For this to work, two conditions must hold:
- High effective rank of the data covariance — the input distribution must spread mass across many directions.
- Sufficient overparameterization — the model needs enough capacity to separate signal from noise geometrically.
These conditions are frequently met in practice: natural language tokens live in high-dimensional embedding spaces, and image patches exhibit approximately low-rank structure. This is part of why deep learning works so well on real-world data distributions despite the apparent paradox.
Practical Takeaways for Practitioners
Theory and practice don’t always travel together, but these insights offer concrete guidance:
1. Don’t underparameterize. If your model sits near the interpolation threshold, you’re in the worst of both worlds — high variance without the benign-overfitting benefits of true overparameterization. When in doubt, scale up before adding explicit regularization.
2. Learning rate is a regularizer. Larger learning rates in SGD tend to find flatter minima with better generalization. Don’t rush to lower it at the first sign of instability.
3. Architecture encodes a prior. The NTK perspective means your choice of architecture isn’t just about expressivity — it defines what kinds of functions are “natural” to your model. Convolutional architectures impose translation equivariance; Transformers impose a permutation-equivariant attention prior. Choose architecture to match your problem’s symmetries.
4. Batch size interacts with generalization. Large-batch training tends to find sharper minima (Keskar et al., 2017). If you’re scaling batch size for throughput, compensate with learning rate warmup and potentially explicit sharpness penalties.
5. The loss landscape matters more than the loss value. A model at training loss = 0.001 in a sharp basin may generalize worse than one at 0.01 in a flat basin. Tools like SAM (Sharpness-Aware Minimization) explicitly optimize for this.
Where the Field Is Heading
The theoretical frontier is moving fast. Some active directions worth watching:
- Mechanistic interpretability: Rather than studying generalization at the macro level, researchers are reverse-engineering the specific algorithms neural networks implement internally — induction heads in Transformers, modular arithmetic circuits in MLP layers, etc.
- Grokking: Shah et al. and others have documented cases where networks first memorize training data and then, after further training, “grok” the underlying structure — suddenly generalizing from near-zero to near-perfect test accuracy. This suggests generalization happens through phase transitions, not gradual improvement.
- Information-theoretic bounds: PAC-Bayes theory, tightened with data-dependent priors, is currently producing the tightest non-vacuous generalization bounds for practical deep networks — a significant improvement over classical VC-based bounds.
Conclusion
The question “why do neural networks generalize?” remains one of the deepest open problems in machine learning. But the last five years have delivered genuine progress: we understand that gradient descent implicitly regularizes, that overparameterization can be beneficial in high dimensions, that the geometry of the loss landscape matters as much as its value, and that network architecture encodes strong inductive priors.

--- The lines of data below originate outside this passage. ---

-- ==== Sys2Proof/Laws/State.lean ====
section
/-! SUPPORT. What each named update of the state leaves in each field: one lemma per field per update, all by rfl. -/

namespace Sys2Proof.Machine

variable (s : State)

/-! ### raiseCmd -/

@[simp] theorem raiseCmd_crc (k : ErrKind) (w : Word) : (raiseCmd k w s).crc = s.crc := rfl
@[simp] theorem raiseCmd_scnt (k : ErrKind) (w : Word) : (raiseCmd k w s).scnt = s.scnt := rfl
@[simp] theorem raiseCmd_dcnt (k : ErrKind) (w : Word) : (raiseCmd k w s).dcnt = s.dcnt := rfl
@[simp] theorem raiseCmd_elvl (k : ErrKind) (w : Word) : (raiseCmd k w s).elvl = s.elvl := rfl
@[simp] theorem raiseCmd_dprv (k : ErrKind) (w : Word) : (raiseCmd k w s).dprv = s.dprv := rfl
@[simp] theorem raiseCmd_psr (k : ErrKind) (w : Word) : (raiseCmd k w s).psr = s.psr := rfl
@[simp] theorem raiseCmd_pcnt (k : ErrKind) (w : Word) : (raiseCmd k w s).pcnt = s.pcnt := rfl
@[simp] theorem raiseCmd_xst (k : ErrKind) (w : Word) : (raiseCmd k w s).xst = s.xst := rfl
@[simp] theorem raiseCmd_xovl (k : ErrKind) (w : Word) : (raiseCmd k w s).xovl = s.xovl := rfl
@[simp] theorem raiseCmd_flen (k : ErrKind) (w : Word) : (raiseCmd k w s).flen = s.flen := rfl
@[simp] theorem raiseCmd_facc (k : ErrKind) (w : Word) : (raiseCmd k w s).facc = s.facc := rfl
@[simp] theorem raiseCmd_dl (k : ErrKind) (w : Word) : (raiseCmd k w s).dl = s.dl := rfl
@[simp] theorem raiseCmd_acc (k : ErrKind) (w : Word) : (raiseCmd k w s).acc = s.acc := rfl
@[simp] theorem raiseCmd_preambleLen (k : ErrKind) (w : Word) : (raiseCmd k w s).preambleLen = s.preambleLen := rfl
@[simp] theorem raiseCmd_sps (k : ErrKind) (w : Word) : (raiseCmd k w s).sps = s.sps := rfl
@[simp] theorem raiseCmd_phinc (k : ErrKind) (w : Word) : (raiseCmd k w s).phinc = s.phinc := rfl
@[simp] theorem raiseCmd_wakeLen (k : ErrKind) (w : Word) : (raiseCmd k w s).wakeLen = s.wakeLen := rfl
@[simp] theorem raiseCmd_wakePhinc (k : ErrKind) (w : Word) : (raiseCmd k w s).wakePhinc = s.wakePhinc := rfl
@[simp] theorem raiseCmd_bufLen (k : ErrKind) (w : Word) : (raiseCmd k w s).bufLen = s.bufLen := rfl
@[simp] theorem raiseCmd_fit (k : ErrKind) (w : Word) : (raiseCmd k w s).fit = s.fit := rfl
@[simp] theorem raiseCmd_caddr (k : ErrKind) (w : Word) : (raiseCmd k w s).caddr = s.caddr := rfl
@[simp] theorem raiseCmd_err (k : ErrKind) (w : Word) : (raiseCmd k w s).err = errAfter k s.err := rfl
@[simp] theorem raiseCmd_errcmd (k : ErrKind) (w : Word) : (raiseCmd k w s).errcmd = w := rfl
@[simp] theorem raiseCmd_coef (k : ErrKind) (w : Word) : (raiseCmd k w s).coef = s.coef := rfl
@[simp] theorem raiseCmd_pbuf (k : ErrKind) (w : Word) : (raiseCmd k w s).pbuf = s.pbuf := rfl
@[simp] theorem raiseCmd_obq (k : ErrKind) (w : Word) : (raiseCmd k w s).obq = s.obq := rfl
@[simp] theorem raiseCmd_oyq (k : ErrKind) (w : Word) : (raiseCmd k w s).oyq = s.oyq := rfl
@[simp] theorem raiseCmd_ofq (k : ErrKind) (w : Word) : (raiseCmd k w s).ofq = s.ofq := rfl
@[simp] theorem raiseCmd_osq (k : ErrKind) (w : Word) : (raiseCmd k w s).osq = s.osq := rfl
@[simp] theorem raiseCmd_frd (k : ErrKind) (w : Word) : (raiseCmd k w s).frd = s.frd := rfl
@[simp] theorem raiseCmd_par (k : ErrKind) (w : Word) : (raiseCmd k w s).par = s.par := rfl
@[simp] theorem raiseCmd_bus (k : ErrKind) (w : Word) : (raiseCmd k w s).bus = s.bus := rfl
@[simp] theorem raiseCmd_readData (k : ErrKind) (w : Word) : (raiseCmd k w s).readData = s.readData := rfl
@[simp] theorem raiseCmd_resets (k : ErrKind) (w : Word) : (raiseCmd k w s).resets = s.resets := rfl

/-! ### raiseAccess -/

@[simp] theorem raiseAccess_crc (k : ErrKind) : (raiseAccess k s).crc = s.crc := rfl
@[simp] theorem raiseAccess_scnt (k : ErrKind) : (raiseAccess k s).scnt = s.scnt := rfl
@[simp] theorem raiseAccess_dcnt (k : ErrKind) : (raiseAccess k s).dcnt = s.dcnt := rfl
@[simp] theorem raiseAccess_elvl (k : ErrKind) : (raiseAccess k s).elvl = s.elvl := rfl
@[simp] theorem raiseAccess_dprv (k : ErrKind) : (raiseAccess k s).dprv = s.dprv := rfl
@[simp] theorem raiseAccess_psr (k : ErrKind) : (raiseAccess k s).psr = s.psr := rfl
@[simp] theorem raiseAccess_pcnt (k : ErrKind) : (raiseAccess k s).pcnt = s.pcnt := rfl
@[simp] theorem raiseAccess_xst (k : ErrKind) : (raiseAccess k s).xst = s.xst := rfl
@[simp] theorem raiseAccess_xovl (k : ErrKind) : (raiseAccess k s).xovl = s.xovl := rfl
@[simp] theorem raiseAccess_flen (k : ErrKind) : (raiseAccess k s).flen = s.flen := rfl
@[simp] theorem raiseAccess_facc (k : ErrKind) : (raiseAccess k s).facc = s.facc := rfl
@[simp] theorem raiseAccess_dl (k : ErrKind) : (raiseAccess k s).dl = s.dl := rfl
@[simp] theorem raiseAccess_acc (k : ErrKind) : (raiseAccess k s).acc = s.acc := rfl
@[simp] theorem raiseAccess_preambleLen (k : ErrKind) : (raiseAccess k s).preambleLen = s.preambleLen := rfl
@[simp] theorem raiseAccess_sps (k : ErrKind) : (raiseAccess k s).sps = s.sps := rfl
@[simp] theorem raiseAccess_phinc (k : ErrKind) : (raiseAccess k s).phinc = s.phinc := rfl
@[simp] theorem raiseAccess_wakeLen (k : ErrKind) : (raiseAccess k s).wakeLen = s.wakeLen := rfl
@[simp] theorem raiseAccess_wakePhinc (k : ErrKind) : (raiseAccess k s).wakePhinc = s.wakePhinc := rfl
@[simp] theorem raiseAccess_bufLen (k : ErrKind) : (raiseAccess k s).bufLen = s.bufLen := rfl
@[simp] theorem raiseAccess_fit (k : ErrKind) : (raiseAccess k s).fit = s.fit := rfl
@[simp] theorem raiseAccess_caddr (k : ErrKind) : (raiseAccess k s).caddr = s.caddr := rfl
@[simp] theorem raiseAccess_err (k : ErrKind) : (raiseAccess k s).err = errAfter k s.err := rfl
@[simp] theorem raiseAccess_errcmd (k : ErrKind) : (raiseAccess k s).errcmd = s.errcmd := rfl
@[simp] theorem raiseAccess_coef (k : ErrKind) : (raiseAccess k s).coef = s.coef := rfl
@[simp] theorem raiseAccess_pbuf (k : ErrKind) : (raiseAccess k s).pbuf = s.pbuf := rfl
@[simp] theorem raiseAccess_obq (k : ErrKind) : (raiseAccess k s).obq = s.obq := rfl
@[simp] theorem raiseAccess_oyq (k : ErrKind) : (raiseAccess k s).oyq = s.oyq := rfl
@[simp] theorem raiseAccess_ofq (k : ErrKind) : (raiseAccess k s).ofq = s.ofq := rfl
@[simp] theorem raiseAccess_osq (k : ErrKind) : (raiseAccess k s).osq = s.osq := rfl
@[simp] theorem raiseAccess_frd (k : ErrKind) : (raiseAccess k s).frd = s.frd := rfl
@[simp] theorem raiseAccess_par (k : ErrKind) : (raiseAccess k s).par = s.par := rfl
@[simp] theorem raiseAccess_bus (k : ErrKind) : (raiseAccess k s).bus = s.bus := rfl
@[simp] theorem raiseAccess_readData (k : ErrKind) : (raiseAccess k s).readData = s.readData := rfl
@[simp] theorem raiseAccess_resets (k : ErrKind) : (raiseAccess k s).resets = s.resets := rfl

Classical statistical learning theory gave us the right questions. Modern deep learning theory is slowly, rigorously providing the answers — and those answers are turning out to be far more interesting than anyone expected.
Further reading: Belkin et al., “Reconciling Modern Machine Learning Practice and the Classical Bias-Variance Tradeoff” (PNAS 2019); Jacot et al., “Neural Tangent Kernel” (NeurIPS 2018); Bartlett et al., “Benign Overfitting in Linear Regression” (PNAS 2020); Cohen et al., “Gradient Descent on Neural Networks Typically Occurs at the Edge of Stability” (ICLR 2022).